"And you revenged yourself?"
"I have bided my time, Baron; every knot comes to the comb, they say."
"Did they all come?"
"Sooner or later, all, to the very last; some of my enemies even rotted in the mines of Siberia——"
The Baron shivered, thinking of his father.
"Others——" The Countess, for a moment, seemed to be thinking of the past.
"Well?"
"But it is my own story I am telling you, not theirs. Count Yarnova and I reached Paris almost at the same time. On my arrival, I presented myself at the Russian Embassy. As the Ambassadress happened to be looking for a companion or reader, the place was offered to me; I accepted it most willingly. A few days afterwards, I was informed by the gipsy, that the Count was to call on the Ambassadress the next day. I remembered the prediction; I did my best to bring it about. The room was exactly like the one described by my friend the gipsy; the furniture was gilt, the walls were covered over with old damask; as the Ambassadress was fond of flowers, the room looked like a hot-house. I had put on the same white dress in which he had already seen me three times, and knowing the very moment the Count would come, I spoke of Russian peasant songs; I mentioned the one I was to sing, and being requested to sing it, I did so.
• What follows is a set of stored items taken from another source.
-- ==== Sys2Proof/Laws/State.lean ====
section
/-! SUPPORT. What each named update of the state does to each field, and what it reads as afterwards. -/
namespace Sys2Proof.Machine

/-! ### updGang -/

@[simp] theorem State.updGang_agenda (s : State) (i : Nat) (f : Gang → Gang) : (s.updGang i f).agenda = s.agenda := rfl
@[simp] theorem State.updGang_cur (s : State) (i : Nat) (f : Gang → Gang) : (s.updGang i f).cur = s.cur := rfl
@[simp] theorem State.updGang_free (s : State) (i : Nat) (f : Gang → Gang) : (s.updGang i f).free = s.free := rfl
@[simp] theorem State.updGang_stamp (s : State) (i : Nat) (f : Gang → Gang) : (s.updGang i f).stamp = s.stamp := rfl
@[simp] theorem State.updGang_nextOp (s : State) (i : Nat) (f : Gang → Gang) : (s.updGang i f).nextOp = s.nextOp := rfl
@[simp] theorem State.updGang_clock (s : State) (i : Nat) (f : Gang → Gang) : (s.updGang i f).clock = s.clock := rfl
@[simp] theorem State.updGang_mem (s : State) (i : Nat) (f : Gang → Gang) : (s.updGang i f).mem = s.mem := rfl
@[simp] theorem State.updGang_poison (s : State) (i : Nat) (f : Gang → Gang) : (s.updGang i f).poison = s.poison := rfl
@[simp] theorem State.updGang_owner (s : State) (i : Nat) (f : Gang → Gang) : (s.updGang i f).owner = s.owner := rfl
@[simp] theorem State.updGang_codeOld (s : State) (i : Nat) (f : Gang → Gang) : (s.updGang i f).codeOld = s.codeOld := rfl
@[simp] theorem State.updGang_tlb (s : State) (i : Nat) (f : Gang → Gang) : (s.updGang i f).tlb = s.tlb := rfl
@[simp] theorem State.updGang_l1win (s : State) (i : Nat) (f : Gang → Gang) : (s.updGang i f).l1win = s.l1win := rfl
@[simp] theorem State.updGang_l2win (s : State) (i : Nat) (f : Gang → Gang) : (s.updGang i f).l2win = s.l2win := rfl
@[simp] theorem State.updGang_ctxs (s : State) (i : Nat) (f : Gang → Gang) : (s.updGang i f).ctxs = s.ctxs := rfl
@[simp] theorem State.updGang_nodes (s : State) (i : Nat) (f : Gang → Gang) : (s.updGang i f).nodes = s.nodes := rfl
@[simp] theorem State.updGang_groups (s : State) (i : Nat) (f : Gang → Gang) : (s.updGang i f).groups = s.groups := rfl
@[simp] theorem State.updGang_crews (s : State) (i : Nat) (f : Gang → Gang) : (s.updGang i f).crews = s.crews := rfl
@[simp] theorem State.updGang_gangs (s : State) (i : Nat) (f : Gang → Gang) : (s.updGang i f).gangs = updAt s.gangs i f := rfl
@[simp] theorem State.updGang_queues (s : State) (i : Nat) (f : Gang → Gang) : (s.updGang i f).queues = s.queues := rfl
@[simp] theorem State.updGang_parts (s : State) (i : Nat) (f : Gang → Gang) : (s.updGang i f).parts = s.parts := rfl
@[simp] theorem State.updGang_cores (s : State) (i : Nat) (f : Gang → Gang) : (s.updGang i f).cores = s.cores := rfl
@[simp] theorem State.updGang_slices (s : State) (i : Nat) (f : Gang → Gang) : (s.updGang i f).slices = s.slices := rfl
@[simp] theorem State.updGang_ops (s : State) (i : Nat) (f : Gang → Gang) : (s.updGang i f).ops = s.ops := rfl
@[simp] theorem State.updGang_cmds (s : State) (i : Nat) (f : Gang → Gang) : (s.updGang i f).cmds = s.cmds := rfl
@[simp] theorem State.updGang_items (s : State) (i : Nat) (f : Gang → Gang) : (s.updGang i f).items = s.items := rfl
@[simp] theorem State.updGang_epochs (s : State) (i : Nat) (f : Gang → Gang) : (s.updGang i f).epochs = s.epochs := rfl
@[simp] theorem State.updGang_filters (s : State) (i : Nat) (f : Gang → Gang) : (s.updGang i f).filters = s.filters := rfl
@[simp] theorem State.updGang_stages (s : State) (i : Nat) (f : Gang → Gang) : (s.updGang i f).stages = s.stages := rfl
@[simp] theorem State.updGang_irqs (s : State) (i : Nat) (f : Gang → Gang) : (s.updGang i f).irqs = s.irqs := rfl
@[simp] theorem State.updGang_link (s : State) (i : Nat) (f : Gang → Gang) : (s.updGang i f).link = s.link := rfl
@[simp] theorem State.updGang_lamgil (s : State) (i : Nat) (f : Gang → Gang) : (s.updGang i f).lamgil = s.lamgil := rfl
@[simp] theorem State.updGang_clusters (s : State) (i : Nat) (f : Gang → Gang) : (s.updGang i f).clusters = s.clusters := rfl
@[simp] theorem State.updGang_stacksUp (s : State) (i : Nat) (f : Gang → Gang) : (s.updGang i f).stacksUp = s.stacksUp := rfl
@[simp] theorem State.updGang_channels (s : State) (i : Nat) (f : Gang → Gang) : (s.updGang i f).channels = s.channels := rfl
@[simp] theorem State.updGang_offline (s : State) (i : Nat) (f : Gang → Gang) : (s.updGang i f).offline = s.offline := rfl
@[simp] theorem State.updGang_vfs (s : State) (i : Nat) (f : Gang → Gang) : (s.updGang i f).vfs = s.vfs := rfl
@[simp] theorem State.updGang_mailbox (s : State) (i : Nat) (f : Gang → Gang) : (s.updGang i f).mailbox = s.mailbox := rfl
@[simp] theorem State.updGang_firmware (s : State) (i : Nat) (f : Gang → Gang) : (s.updGang i f).firmware = s.firmware := rfl
@[simp] theorem State.updGang_config (s : State) (i : Nat) (f : Gang → Gang) : (s.updGang i f).config = s.config := rfl
@[simp] theorem State.updGang_ats (s : State) (i : Nat) (f : Gang → Gang) : (s.updGang i f).ats = s.ats := rfl
@[simp] theorem State.updGang_farOut (s : State) (i : Nat) (f : Gang → Gang) : (s.updGang i f).farOut = s.farOut := rfl
@[simp] theorem State.updGang_farPend (s : State) (i : Nat) (f : Gang → Gang) : (s.updGang i f).farPend = s.farPend := rfl
@[simp] theorem State.updGang_peerDown (s : State) (i : Nat) (f : Gang → Gang) : (s.updGang i f).peerDown = s.peerDown := rfl
@[simp] theorem State.updGang_scrubStack (s : State) (i : Nat) (f : Gang → Gang) : (s.updGang i f).scrubStack = s.scrubStack := rfl
@[simp] theorem State.updGang_scrubBulk (s : State) (i : Nat) (f : Gang → Gang) : (s.updGang i f).scrubBulk = s.scrubBulk := rfl
@[simp] theorem State.updGang_l1 (s : State) (i : Nat) (f : Gang → Gang) : (s.updGang i f).l1 = s.l1 := rfl
@[simp] theorem State.updGang_l2 (s : State) (i : Nat) (f : Gang → Gang) : (s.updGang i f).l2 = s.l2 := rfl
@[simp] theorem State.updGang_replies (s : State) (i : Nat) (f : Gang → Gang) : (s.updGang i f).replies = s.replies := rfl
@[simp] theorem State.updGang_logq (s : State) (i : Nat) (f : Gang → Gang) : (s.updGang i f).logq = s.logq := rfl
@[simp] theorem State.updGang_blocked (s : State) (i : Nat) (f : Gang → Gang) : (s.updGang i f).blocked = s.blocked := rfl
@[simp] theorem State.updGang_images (s : State) (i : Nat) (f : Gang → Gang) : (s.updGang i f).images = s.images := rfl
Before I ended it, the door was opened and Count Yarnova was announced.
"I do not know whether his could be called love at first sight, but surely everybody in the room thought that his sudden passion for me had almost deprived him of his reason.
"The Count called on the morrow, and asked if I could receive him; I did so, and he at once confessed his love for me. He told me that although he was old enough to be my father, still, he felt sure I should in time be fond of him, for marriages being made in heaven, I was ordained to be his wife.